Fortunately, there are effective solutions and tools available for schools and parents. We don’t have to reinvent the wheel. We just have to turn the wheel and get it rolling. Below are a few. If bullying is a problem in your family or local school, I encourage you to share this information.
Nicholas Carlisle, Director of No Bully, suggests schools implement “Solution Teams.” Under a Solution Team, an adult team leader brings together a team of students to stop the bullying of one of their peers. The leader describes how it feels to be in the target’s shoes and asks the team to solve this situation. The team includes the bully, his or her followers and some positive leaders from the same peer group. The rewards that schools typically experience from this kind of social and emotional learning are significant reductions in student bullying, increased student inclusiveness and respect.

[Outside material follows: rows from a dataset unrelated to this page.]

/-- The device domain (R355, R360), and what rung 3 clears (R357). -/
def Obligations.DeviceDomainRollsBackThenResets : Prop :=
  (∀ s : State, s.dev.isReady = true → s.dev.safety.devHandling = 0 →
    ∃ d, Runs .lockstepRollback s d ∧ d.counter 0x80A004 = stopAdd 64 (s.dev.counter 0x80A004) 1 ∧ d.safety.devHandling = 1 ∧
      d.safety.alert.toNat.testBit 6 = true ∧ d.cmds = s.dev.cmds ∧ d.mem = s.dev.mem ∧ d.bays = s.dev.bays) ∧
  (∀ s : State, s.dev.safety.devHandling = 1 → Runs .lockstepRollbackEnd s (s.dev.withSafety fun x => { x with devHandling := 0 })) ∧
  (∀ (c : Instr) (s : State), s.dev.isReady = true → ((∃ o, c = .deviceReset o) ∨ (c = .lockstepRollback ∧ s.dev.safety.devHandling = 1)) →
    ∃ d, Runs c s d ∧ RungThree d)

/-- The promise timer (R335) and host accesses (R252). -/
def Obligations.PromisesAreWatched : Prop :=
  (∀ (tag : Nat) (s : State) (c : Cmd), s.dev.cmd tag = some c → c.overdue = false →
    (s.dev.now < c.promise → Runs (.promiseExpiry tag) s s.dev) ∧
    (c.promise ≤ s.dev.now → ∃ d, Runs (.promiseExpiry tag) s d ∧ d.cmd tag = some { c with overdue := true } ∧
      d.counter 0x80A007 = stopAdd 64 (s.dev.counter 0x80A007) 1 ∧ d.safety.alert.toNat.testBit 4 = true ∧ d.mem = s.dev.mem)) ∧
  (∀ (tag : Nat) (s : State) (c : Cmd), s.dev.cmd tag = some c → c.failure = none → c.overdueAt ≤ s.dev.now →
    (isFabricOp (opcodeOf c.entry) = true → s.dev.awaitsPartner c = true →
      Runs (.overdueLimitExpiry tag) s (s.dev.modCmd tag fun c => { c with overdueAt := c.overdueAt + 1000 * s.dev.setting 0x401001 })) ∧
    (isFabricOp (opcodeOf c.entry) = false ∨ (s.dev.awaitsPartner c = false ∧ c.progressAt + 1000 * s.dev.setting 0x401001 ≤ s.dev.now) → s.dev.holders c = [] →
      ∃ d x, Runs (.overdueLimitExpiry tag) s d ∧ d.cmd tag = some x ∧ x.failure = some ⟨csAborted, 0, 0xFF⟩)) ∧
  (∀ (tag : Nat) (s : State) (c : Cmd) (o : TileOp), s.dev.cmd tag = some c → c.failure = none → c.usesHost = true → o ∈ c.ops → o.state = .running →
    ∃ d x, Runs (.hostDmaTimeout tag) s d ∧ d.cmd tag = some x ∧ x.failure = some ⟨csHostDma, 0, 0xFF⟩)

/-- Rung 2 of a queue pair, and audits of the books (R258, R357). -/
def Obligations.BooksOutOfBalanceAreHandled : Prop :=
  (∀ (q : Fin 64) (s : State), ∃ d, Runs (.queuePairReinit q) s d ∧ PairReset d q) ∧
  (∀ (b : Book) (s : State), s.dev.bookOk b = true → Runs (.bookAudit b) s s.dev) ∧
  (∀ (k : Fin 8) (s : State), Runs (.bookAudit (.urgentBucket k)) s s.dev) ∧
  (∀ (b : Book) (s : State), s.dev.isReady = true → s.dev.bookOk b = false →
    (∀ q : Fin 64, b = .sqSlots q ∨ b = .cqSlots q → ∃ d, Runs (.bookAudit b) s d ∧ PairReset d q) ∧
    (∀ k : Fin 8, b = .tileTags k ∨ b = .tileSlots k ∨ b = .dieTokens k ∨ b = .hbmTokens k ∨ b = .fabricCredits k ∨ b = .chainTokens k →
      s.dev.bayOut k.val = false → (s.dev.bay k.val).nesting = 0 → ∃ d, Runs (.bookAudit b) s d ∧ ResetBegun s.dev d k.val) ∧
    (∀ t, b = .commandTags → s.dev.safety.tagAuditAt = some t → s.dev.now ≤ t + 1000000000 → ∃ d, Runs (.bookAudit b) s d ∧ d.power.phase = .resetting ∧ d.cmds = []))

/-- Beacon rounds (R340). -/
def Obligations.BeaconRoundsCompareDigests : Prop :=
  (∀ (s : State) (r : Round) (f : BeaconFrame) (t k : Nat), s.dev.safety.beacon.round = some r → r.readyAt = some t → r.comparing = none →
    s.dev.roundFrame r = some f → f.version = r.version → f.count = r.entries.length → s.dev.testBay = some k → k < 8 →
    ∃ d, Runs .beaconCompare s d ∧ (d.bay k).state = .test ∧ d.safety.beacon.round = some { r with comparing := some (tileKey k 0) } ∧ d.mem = s.dev.mem ∧
      d.safety.counters = s.dev.safety.counters ∧ d.safety.beacon.frames = s.dev.safety.beacon.frames ∧
      (r.digests ≠ [] → f.digests ≠ [] → ∀ l, l < 256 → ((d.tile (tileKey k 0)).lane l).block = Int.ofNat ((lastCounters r.digests f.digests).getD l 0))) ∧
  (∀ (s : State) (r : Round) (f : BeaconFrame) (t : Nat), s.dev.safety.beacon.round = some r → r.readyAt = some t → r.comparing = none →
    s.dev.roundFrame r = some f → (f.version ≠ r.version ∨ f.count ≠ r.entries.length) → s.dev.safety.beacon.waiting = [] →
    ∃ d, Runs .beaconCompare s d ∧ d.safety.beacon.round = none ∧ d.counter 0x80A00B = stopAdd 64 (s.dev.counter 0x80A00B) 1) ∧
  (∀ (s : State) (r : Round) (f : BeaconFrame) (k : Nat), s.dev.safety.beacon.round = some r → r.comparing = some (tileKey k 0) → k < 8 →
    ((s.dev.bay k).state = .test → s.dev.roundFrame r = some f → s.dev.safety.beacon.waiting = [] →
      ∃ d, Runs .beaconComparisonEnd s d ∧ (d.bay k).state = .run ∧ d.safety.beacon.round = none ∧
        (firstDiff r.digests f.digests = none → d.counter 0x80A009 = stopAdd 64 (s.dev.counter 0x80A009) 1) ∧
        (∀ i, firstDiff r.digests f.digests = some i → d.counter 0x80A00A = stopAdd 64 (s.dev.counter 0x80A00A) 1 ∧ d.safety.alert.toNat.testBit 2 = true)) ∧
    ((s.dev.bay k).state ≠ .test →
      ∃ d, Runs .beaconComparisonEnd s d ∧ d.bays = s.dev.bays ∧ d.safety.beacon = { s.dev.safety.beacon with round := some { r with comparing := none } })) ∧
  (∀ (s : State) (r : Round) (t : Nat), s.dev.safety.beacon.round = some r → r.readyAt = some t → r.comparing = none → t + 1000000000 ≤ s.dev.now →
    s.dev.roundFrame r = none → s.dev.safety.beacon.waiting = [] →
    ∃ d, Runs .beaconTimeout s d ∧ d.safety.beacon.round = none ∧ d.counter 0x80A00B = stopAdd 64 (s.dev.counter 0x80A00B) 1)

/-- Row remapping (R213, R214, R217, R218). That the event of the row stands for one corrected error, that a reserve row not in use becomes unusable, and that a step whose write meets a paused row waits by leaving the block as it is are the model's readings, notes/assumptions/12. -/
def Obligations.RowsMoveAtTheThreshold : Prop :=
  (∀ (k : Fin 8) (pc : Fin 64) (row : Nat) (s : State), (s.dev.bay k.val).closed = false → row < 62500 →
    let n := (s.dev.bay k.val).rowErrors.get 0 (rowKey pc.val row) + 1
    ∃ d, Runs (.rowRemap k pc row) s d ∧ (d.bay k.val).rowErrors.get 0 (rowKey pc.val row) = n ∧
      d.counter 0x805001 = stopAdd 64 (s.dev.counter 0x805001) 1 ∧ d.mem = s.dev.mem ∧ d.cmds = s.dev.cmds ∧
      (n < s.dev.setting 0x502001 → (d.bay k.val).paused = (s.dev.bay k.val).paused) ∧
      (s.dev.setting 0x502001 ≤ n → (pc.val, row) ∉ (s.dev.bay k.val).paused →
        ((s.dev.bay k.val).rowInUse pc.val row = true → ((s.dev.bay k.val).freeReserve pc.val).isSome = true →
          (d.bay k.val).paused = (s.dev.bay k.val).paused ++ [(pc.val, row)]) ∧
        ((s.dev.bay k.val).rowInUse pc.val row = true → (s.dev.bay k.val).freeReserve pc.val = none → (d.bay k.val).paused = (s.dev.bay k.val).paused) ∧
        ((s.dev.bay k.val).rowInUse pc.val row = false → (d.bay k.val).paused = (s.dev.bay k.val).paused ∧ (d.bay k.val).remaps = (s.dev.bay k.val).remaps ∧
          (62436 ≤ row → (pc.val, row) ∈ (d.bay k.val).badReserve)))) ∧
  (∀ (k : Fin 8) (pc : Fin 64) (row r : Nat) (s : State), (pc.val, row) ∈ (s.dev.bay k.val).paused → (s.dev.bay k.val).rowInUse pc.val row = true →
    (s.dev.bay k.val).freeReserve pc.val = some r →
    ∃ d, Runs (.rowRemapEnd k pc row) s d ∧ (pc.val, row) ∉ (d.bay k.val).paused ∧
      (d.bay k.val).remapDirty.isSome = true ∧ d.mem = s.dev.mem ∧ d.counter 0x805003 = stopAdd 64 (s.dev.counter 0x805003) 1 ∧
      (row < 62436 → (∀ e, e ∈ (s.dev.bay k.val).remaps → e.pc = pc.val → e.reserve ≠ row) →
        (d.bay k.val).physRow pc.val row = r ∧ (d.bay k.val).remaps = (s.dev.bay k.val).remaps ++ [⟨pc.val, row, r⟩]) ∧
      (62436 ≤ row → (pc.val, row) ∈ (d.bay k.val).badReserve ∧
        (d.bay k.val).remaps = (s.dev.bay k.val).remaps.map fun e => if e.pc = pc.val ∧ e.reserve = row then { e with reserve := r } else e)) ∧
  (∀ (k : Fin 8) (s : State), (s.dev.bay k.val).remapDirty.isSome = true →
    ∃ d, Runs (.remapTablePersist k) s d ∧ d.flash = { s.dev.flash with
        remaps := s.dev.flash.remaps.setIfInBounds k.val (s.dev.bay k.val).remaps
        badRows := s.dev.flash.badRows.setIfInBounds k.val (s.dev.bay k.val).badReserve } ∧
      (d.bay k.val).remapDirty = none ∧ (d.bay k.val).remaps = (s.dev.bay k.val).remaps) ∧
  (∀ (t : TileRef) (w : StepWord) (s : State) (v : VuCtx) (c : Cmd), AtStep s t 0x31 w v c → v.fenced ≠ 2 → ∀ at' : Nat → Nat, ∀ bytes : Nat → List Byte,
    (∀ l, l ∈ v.lanes w → storeAddr s.dev c v w.stream.toNat (64 * v.group + l) = .ok (at' l)) →
    (∀ l, bytes l = (storeBytes (recipeCode c.entry w.stream.toNat) (v.src w l w.a)).1) →
    (∀ l, l ∈ v.lanes w → s.dev.open' (at' l) (bytes l).length = true ∧ s.dev.served (at' l) = true) →
    (∃ l, l ∈ v.lanes w ∧ s.dev.held (at' l) (bytes l).length = true) → Runs (.store t w false) s s.dev)

/-- Errors of a stack (R211, R215) and the patrol scrub (R212, R216). -/
def Obligations.StackErrorsResetTheBay : Prop :=
  (∀ (k : Fin 8) (pc : Fin 64) (row : Nat) (cs : List Nat) (s : State), (s.dev.bay k.val).closed = false → (s.dev.bay k.val).nesting = 0 → row < 62500 →
    ∃ d, Runs (.uncorrectableError k pc row cs) s d ∧ ResetBegun s.dev d k.val ∧ d.counter 0x805002 = stopAdd 64 (s.dev.counter 0x805002) (max 1 cs.length) ∧
      ∀ c, c ∈ cs → c < 250 → k.val * 2 ^ 30 + lineOfRow pc.val ((s.dev.bay k.val).logicalRow pc.val row) c < 2 ^ 33 →
        k.val * 2 ^ 30 + lineOfRow pc.val ((s.dev.bay k.val).logicalRow pc.val row) c ∈ d.poison) ∧
  (∀ (k : Fin 8) (pc : Fin 64) (s : State), (s.dev.bay k.val).closed = false → (s.dev.bay k.val).state ≠ .reset →
    let n := (s.dev.bay k.val).retries.get 0 pc.val
    (∃ d, Runs (.interfaceRetry k pc true) s d ∧ (d.bay k.val).retries.get 0 pc.val = 0 ∧ d.counter 0x805004 = stopAdd 64 (s.dev.counter 0x805004) 1 ∧ d.cmds = s.dev.cmds) ∧
    (n < 3 → ∃ d, Runs (.interfaceRetry k pc false) s d ∧ (d.bay k.val).retries.get 0 pc.val = n + 1 ∧ d.cmds = s.dev.cmds ∧ d.counter 0x805004 = s.dev.counter 0x805004) ∧
    (3 ≤ n → (s.dev.bay k.val).nesting = 0 → ∃ d, Runs (.interfaceRetry k pc false) s d ∧ ResetBegun s.dev d k.val)) ∧
  (∀ (k : Fin 8) (f : EccOutcome) (s : State), (s.dev.bay k.val).closed = false → (s.dev.bay k.val).state ≠ .reset →
    let b := s.dev.bay k.val
    let x := rowOfLine b.scrubNext
    let row := b.physRow x.1 x.2.1
    ((x.1, row) ∈ b.paused → Runs (.patrolScrub k f) s s.dev) ∧
    ((x.1, row) ∉ b.paused → f = .clean ∨ k.val * 2 ^ 30 + lineOfRow x.1 (b.logicalRow x.1 row) x.2.2 ∈ s.dev.poison →
      Runs (.patrolScrub k f) s (s.dev.modBay k.val fun b => { b with scrubNext := (b.scrubNext + 1) % 1000000000 })))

Institute of HeartMath’s research-based classroom programs for social and emotional development, called HeartSmarts®, provide children with methods to recognize cues happening inside their bodies and feelings that can lead to aggression. They learn age-specific HeartMath tools to manage their emotional impulses and shift their focus to more constructive outlets for their energy. These tools enable children from pre-kindergarten through high school and beyond to self-regulate emotional energy, such as anger, frustration, anxiety or fear, and develop compassion and respect for themselves and others.
HeartMath’s emWave® technology is also highly effective in teaching children emotional balance and coherence, an optimal state in which their heart, mind and emotions are in sync and harmonized. Emotional balance is essential for managing personal stress, maintaining self-control and overcoming anger, fear and a lack of self-respect, all of which can contribute to bullying and other destructive behaviors.
Counselors, psychologists, educational therapists, social workers and other healthcare professionals are using HeartMath® Interventions Certification Program to teach HeartMath about their therapeutic work with children. The program’s protocols help them to help children establish a new baseline of inner coherence that results in sustained attitude and behavior changes.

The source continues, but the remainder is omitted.